Tanto os meios de comunicação quanto a polícia, classificam as revoltas de jovens que incendiaram a França com este desventurado termo do título. Dos subúrbios segregados, onde vivem as minorias étnicas marginalizadas, a violência se espalhou para o centro das cidades.

Tudo começou em Nanterre, adjacente ao centro financeiro de La Défense, em Paris, mas os incidentes mais graves ocorreram em Marselha. Nesta cidade e em Nîmes, arsenais foram assaltados.

Alguns policiais foram alvos de disparos. Incendiaram carros, escolas, prédios públicos, e lojas foram saqueados. Foram atacadas 58 delegacias e houve confrontos com centenas de feridos e milhares de detidos. A casa do prefeito de L’Haÿ-les-Roses foi incendiada com grave risco para a sua família. Apesar de 45.000 policiais recrutados, apoiados por tanques.

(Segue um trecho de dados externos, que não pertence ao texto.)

-- ==== Sys2Proof/Machine/PowerBase.lean ====
section
/-! DEFINITION. What the steps of the power sequences do to the domains (R474-R478, R484): Bed and Canopy returned to their reset values, the
start of Bed's firmware, the stop of Bed's engines, and the closing of Canopy. -/

namespace Sys2Proof.Machine

/-! ### The reset log (R494) -/

/-- SYS_RSTLOG entry `i` written, SYS_RSTCAUSE showing it; the time is Sundial's in µs. -/
def State.rstEntry (s : State) (i cause : Nat) : State :=
  let w0 := cause * 2 ^ 28 + s.rd F.SYS_PWRSTATE_STATE * 2 ^ 24 + s.pwr.step * 2 ^ 16
  let t := (s.wr (F.SYS_RSTLOGk_W_ENTRY i 0) w0).wr (F.SYS_RSTLOGk_W_ENTRY i 1) (s.rootReg Reg.RTD_PWRCYC).toNat
  let t := (t.wr (F.SYS_RSTLOGk_W_ENTRY i 2) (s.rootReg Reg.RTD_OPSEC).toNat).wr (F.SYS_RSTLOGk_W_ENTRY i 3) (s.now / 1000)
  (t.wr F.SYS_RSTCAUSE_CAUSE cause).wr F.SYS_RSTCAUSE_NEWEST i

/-- A reset logged; the oldest of 16 entries is overwritten. -/
def State.logReset (s : State) (cause : Nat) : State :=
  (s.rstEntry ((s.rd F.SYS_RSTCAUSE_NEWEST + 1) % 16) cause).inc F.SYS_RSTCAUSE_COUNT

/-! ### Bed at its reset values (BU3) -/

/-- Whether a Bed register keeps its word at BU3: the store's own count, and in a module reset the reset log and SDL_TRIM (R484, R494). -/
def bedKept (reset : Bool) (key : Nat) : Bool :=
  decide (key = Reg.EVR_NOROOM) ||
    (reset && (decide (key = Reg.SYS_RSTCAUSE) || (decide (Reg.SYS_RSTLOGk_W 0 0 ≤ key) && decide (key < Reg.SYS_RSTLOGk_W 0 0 + 0x100)) || decide (key = Reg.SDL_TRIM)))

/-- Sequences and timers of SYS as Bed finds them. -/
def Pwr.fresh (p : Pwr) : Pwr :=
  { p with retries := 0, retryAt := none, failed := false, ignBar := none, bu6At := 0, under16 := false, coolAt := none, hotAt := none, shedAt := 0,
           sent := 0, parts := [], tableDue := false, held := false, hot := false }

/-- Every Bed block at its reset values and the Bed store written clean (R32, R474). What a module reset leaves is what only a Bed power-up
ends: lasting faults, the switches counted (R509), the isolation of a Dale (R498), excluded gauges and the Bed rail (R41, R42). At a power-up SDL_TRIM holds the saved trim
(R55). That RTD's holding banks, read in Bed, are zeroed with Bed's is a DESIGN CHOICE beside R73 and R85 (notes/assumptions/15.md). -/
def State.bedReset (s : State) (reset : Bool) : State :=
  let isolated := (List.range 2).filter (fun n => reset && decide (s.daleState n = 4))
  let t := s.resetRegs (fun k => decide (k < 0xF000) && !bedKept reset k)
  let hlt : Health := if reset then { lostRegs := s.hlt.lostRegs, spareWords := s.hlt.spareWords, units := s.hlt.units, switches := s.hlt.switches } else {}
  let ics := if reset then s.outs.ics else (List.range 14).foldl (fun m i => SMap.set (fun _ => {}) m i { s.outIc i with locked := false }) s.outs.ics
  let tim : Timing := { savedTrim := s.tim.savedTrim, trimSaved := s.tim.trimSaved, breachBed := reset && s.tim.breachBed }
  let excl := (List.range 4).filter (fun n => reset && s.on (F.HLT_PACEn_EXCL n))
  let rail := s.rd F.HLT_VCORE_BED
  let upd : Upd := { s.upd with pkg := none, run := none, prob := [], furIdx := none, unsaved := [] }
  let t : State := { t with wide := SMap.keep (fun k => decide (0x10000 ≤ k) || decide (k / 0x1000 = 2)) s.wide, banks := [], badParity := [], rings := [],
                            mbxStage := [], mbxOwed := [], toks := [], tim := tim, ing := {}, trl := {}, fur := {}, vlv := {}, lsw := {}, can := {},
                            pan := {}, hlt := hlt, upd := upd, outs := { s.outs with ics := ics }, evr := { s.evr with queue := [] },
                            irqs := s.irqs.filter (fun i => decide (i.dest ≠ .noDale)), held := [0, 1, 4, 5], pwr := s.pwr.fresh }
  let t : State := isolated.foldl (fun x n => x.wr (F.HLT_DALEn_STAT_STATE n) 4) t
  let t : State := excl.foldl (fun x n => x.wr (F.HLT_PACEn_EXCL n) 1) t
  let t := if reset then t.wr F.HLT_VCORE_BED rail else t.setTrim t.tim.savedTrim
  ({ t with bedOn := true }.putZero bedStoreBase 0x2000000).evrFillRegs

/-- Sundial as Bed powers up: the larger of the calendar and the last saved time and 1 s, rounded up to a multiple of 8 (R51). -/
def State.sundialStart (s : State) : State :=
  let c := s.pwr.cal / 64
  let m := max c (s.wideGet Reg.RTD_SDLSAVE_LO + 1000000000)
  { s with now := (m + 7) / 8 * 8 }

/-- The durations measured before SYS ran, now in SYS_STEPTIMEs. -/
def State.earlySteps (s : State) : State :=
  let t : State := s.pwr.early.foldl (fun x e => x.measured (F.SYS_STEPTIMEs_LAST (e.1 - 1)) (F.SYS_STEPTIMEs_PEAK (e.1 - 1)) e.2) s
  t.setPwr { t.pwr with early := [] }

/-! ### The start of Bed's firmware (BU4) -/

/-- Anti-rollback counters raised to the confirmed versions, the power-cycle count and the reset log of a Bed power-up (R494, R522). -/
def State.bedPowerUp (s : State) : State :=
  let t : State := (List.range 9).foldl (fun x u =>
    { x with upd := { x.upd with arb := SMap.set (fun _ => 0) x.upd.arb u (max (x.arb u) (x.confirmedVer u)) } }) s
  let t := t.setRoot Reg.RTD_PWRCYC (BitVec.ofNat 32 (satAdd 32 (t.rootReg Reg.RTD_PWRCYC).toNat 1))
  let t := t.rstEntry 0 t.pwr.cause
  t.setPwr { t.pwr with cause := 3, booted := true }

/-- Unit 2 starts, and with it units 6 to 8; the second component is false where unit 2 has no bootable slot (R522). -/
def State.bedBoot (s : State) (ms : Nat) (bad : List Nat) : State × Bool :=
  let t := if s.pwr.booted then s else s.bedPowerUp
  let can := (t.bootSlot 2 bad).isSome
  let t := t.startUnit 2 bad
  if can then
    let t := ([6, 7, 8].foldl (fun x u => x.startUnit u bad) t).updRegs
    (((t.wr F.UPD_BOOT_SLOT (t.slotAct 2)).wrSat F.UPD_BOOT_MS ms).refreshCopies, true)
  else (t.updRegs.record 0x05 0x40 sevFault 0 0 0, false)

/-! ### Links and transceivers (BU5, BU6) -/

/-- The serial links of the output stages trained and the fail-safe request line released; an IC stays in its fail-safe state until
RESUME (R471). -/
def State.linksUp (s : State) : State :=
  let t : State := s.ics.foldl (fun x i =>
    let y := (((x.wr (icReq i) 0).wr (icLink i) 1).wrB (icFsafe i) (x.outIc i).fsafe).setOutIc i { x.outIc i with last := x.now, period := x.icPeriod i }
    if (x.outIc i).fsafe then y.safeShown i else y) s
  t.storedRegs

/-- CAN controllers and transceivers ready: a controller in standby returns to the state its MODE gives, and CAN wakes are reported. -/
def State.cansUp (s : State) : State :=
  let t : State := (List.range s.code.cans).foldl (fun x c =>
    if x.canState c = 5 then x.wr (F.CAN_CHc_STAT_STATE c) (if x.rd (F.CAN_CHc_CTL_MODE c) = 1 then 3 else 2) else x) s
  let t : State := s.pwr.canWake.foldl (fun x w =>
    ((((x.wr F.CAN_WAKESRC_VALID 1).wr F.CAN_WAKESRC_CAUSE w.2).wr F.CAN_WAKESRC_CH w.1).wr F.CAN_STAT_WAKE 1).ctlEvent 14 w.1 none) t
  t.setPwr { t.pwr with canWake := [], wuf := [] }

/-! ### Bed's engines stop (BD3, BD4) -/

/-- Furrow enters STOPPED, Trellis loops stop, the CAN transceivers enter standby; transceivers 0 and 1 copy their wake-up frames (R368). -/
def State.enginesStop (s : State) : State :=
  let t := if s.rd F.FUR_STATE_STATE = 0 then s else ((s.furRelease true).furStopped).wr F.FUR_RUN_EN 0
  let t : State := (List.range 64).foldl (fun x n => if x.loopOn n then (x.wr (F.TRL_Ln_CTL_EN n) 0).loopStop n else x) t
  let wuf := ((List.range 2).filter (fun c => t.on (F.CAN_CHc_CTL_WUFEN c) && (decide (t.canState c = 2) || decide (t.canState c = 3)))).map
    (fun c => (c, t.reg (Reg.CAN_CHc_WUFID c), t.reg (Reg.CAN_CHc_WUFMASK c)))
  let t : State := (List.range t.code.cans).foldl (fun x c =>
    if x.canState c = 2 ∨ x.canState c = 3 then x.wr (F.CAN_CHc_STAT_STATE c) 5 else x) t
  t.setPwr { t.pwr with wuf := wuf }

/-- The recorder's queue is written out (R551). -/
def State.emptyQueue (s : State) (fuel : Nat) : State :=
  match fuel, s.evr.queue with
  | k + 1, r :: _ =>
    let t := s.popQueue
    let u := if r.software then (t, true) else t.takeBucket r.code r.sev
    (if u.2 then u.1.storeRec r else u.1).emptyQueue k
  | _, _ => s

/-- What BD4 saves: the queue, Sundial, the wear counts, the posted writes and the Root save (R475). -/
def State.bedSaves (s : State) (ok : Bool) : State :=
  let t := (s.fellAll (List.range 9)).emptyQueue 64
  let t := (t.wideSet Reg.RTD_SDLSAVE_LO t.now).commitWear
  let t := t.setPwr { t.pwr with lastOff := t.pwr.cal }
  (t.commitAll).rootSave 2 ok

/-! ### Canopy (CU3, CU5, CD4) -/

/-- Every Canopy block at its reset values (CU3); what stands on NAND and drives stays. -/
def State.canopyReset (s : State) : State :=
  let t := s.resetRegs (fun k => decide (0x10000 ≤ k))
  let ter : Terrace := { s.ter with cpls := [] }
  let t : State := { t with wide := SMap.keep (fun k => decide (k < 0x10000)) s.wide, banks := SMap.keep (fun k => decide (k % 0x100000 < 0x10000)) s.banks,
                            badParity := s.badParity.filter (fun k => k < 0x10000), fab := {}, bridge := {}, cam := {}, pra := {}, prod := {},
                            gns := {}, eth := {}, traps := [], pce := {}, ter := ter, dram := { s.dram with errs := [], cmd := none, scrub := none, visited := 0 },
                            hlt := { s.hlt with engOff := [] }, tim := { s.tim with compares := [], coming := [], breachCanopy := false } }
  let t : State := (gaugesOf true).foldl (fun x n => (x.wr (F.HLT_PACEn_EXCL n) 0).wr (F.HLT_PACEn_VALID n) 0) t
  { t.wr F.HLT_VCORE_CANOPY 750 with canopyOn := true }

/-- The Canopy agents start with Dale A carrying (CU5, R21); the analyser streams owe GAP (R134). -/
def State.agentsStart (s : State) (bad : List Nat) : State :=
  let t := ([3, 4, 5].foldl (fun x u => x.startUnit u bad) s).updRegs
  let t := (t.daleStart 0 bad).daleStart 1 bad
  let t := if t.daleState 0 = 1 then t.setCarry 0 else t
  let t := if t.carryIdx.isSome then t.setHlt { t.hlt with noneSince := none, ordered := false, hand := none } else t
  let t := if t.carryIdx = some 0 then t.handIrqs 0 else t
  let t : State := (List.range 8).foldl (fun x i => x.setStream (96 + i) { x.stream (96 + i) with gap := true, flight := [] }) t
  (((t.freeAgent 4).freeAgent 5).freeAgent 7).laneRegs

/-- The Bed bridge closes: what it holds reaches its place first. -/
def State.bridgeClose (s : State) : State :=
  let t : State := s.bridge.inbound.foldl (fun x l => x.landLine l) s
  let t : State := s.bridge.outbound.foldl (fun x l => x.store l.addr l.data l.poison) t
  { t with bridge := {} }

/-- What CD4 does: the Dales held in reset, the bridge closed, Canopy's rings disabled, its mailboxes emptied, its links down. -/
def State.canopyClose (s : State) : State :=
  let t := ((s.fellAll [0, 1, 3, 4, 5]).bridgeClose).holdAgents [0, 1, 4, 5, 7]
  let t := ((t.daleHold 0).daleHold 1).noCarry
  let t := [0, 1].foldl (fun x n => if x.daleState n = 4 then x else x.wr (F.HLT_DALEn_STAT_STATE n) 0) t
  let t := ((t.setHlt { t.hlt with hand := none }).wr F.HLT_HOSTAT_STATE 0)
  let t := ((t.canopyRingsOff).pceLinksDown).nvmeCloseAll
  [4, ownerMem, ownerPrairie].foldl State.tokEnd ((t.panelDoze).panelCanopyDown).terCanopyDown

end Sys2Proof.Machine
end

De onde surge essa fúria? A faísca foi, como sempre, a violência da polícia contra jovens magrebinos e negros. O assassinato de Nahel, registrado em um vídeo, transbordou o copo da raiva. A maioria dos policiais franceses são racistas, como alertou um relatório recente da ONU, assim como boa parte da população (35% se declaram abertamente racistas).

A detenção e prisão do policial envolvido polarizou os cidadãos e os políticos, com Le Pen se colocando ao lado das forças policiais, enquanto Mélenchon denunciava sua brutalidade.

Os sindicatos de policiais falam de guerra. A repressão policial e os apelos de familiares e rappers contiveram a violência por enquanto. Culpa-se a imigração. Mas, na realidade, não são imigrantes, a maioria são jovens nascidos na França, sendo 10% deles da terceira geração.

São mais de 20% da população e sua proporção continua crescendo. São franceses, mas não se sentem tratados assim, nem em casa, nem na escola, nem no mercado de trabalho, nem no respeito à sua cultura.

Os jovens, que conhecem seus direitos, não toleram mais a discriminação e reagem cada vez mais contra a violência racista. A fratura étnica da França é irreparável, como acabará sendo em uma Europa que não assume que somos irreversivelmente uma sociedade multicultural e multiétnica. Na Espanha, já há 17% da população nascida no exterior, concentrada em Madri e na Catalunha.

A rejeição à imigração é, na realidade, uma negação do “outro”, mesmo que não seja mais imigrante. Da xenofobia se passa ao racismo. É tarde demais para expulsar a imigração, porque são cada vez mais cidadãos de pleno direito e a diferença de nascimento com os nativos aumenta incessantemente. As consequências políticas já são visíveis na ascensão do Vox. Mas, ainda mais grave é a incapacidade de aceitar a convivência com outras culturas.

O multiculturalismo não é uma ideologia, mas uma realidade. É o que muitos franceses não aceitam e tentam manter as minorias como cidadãos de segunda categoria, negando a grande tradição republicana que nasceu na França. A violência surge da incapacidade de conviver. E o ódio envenena toda a nossa existência.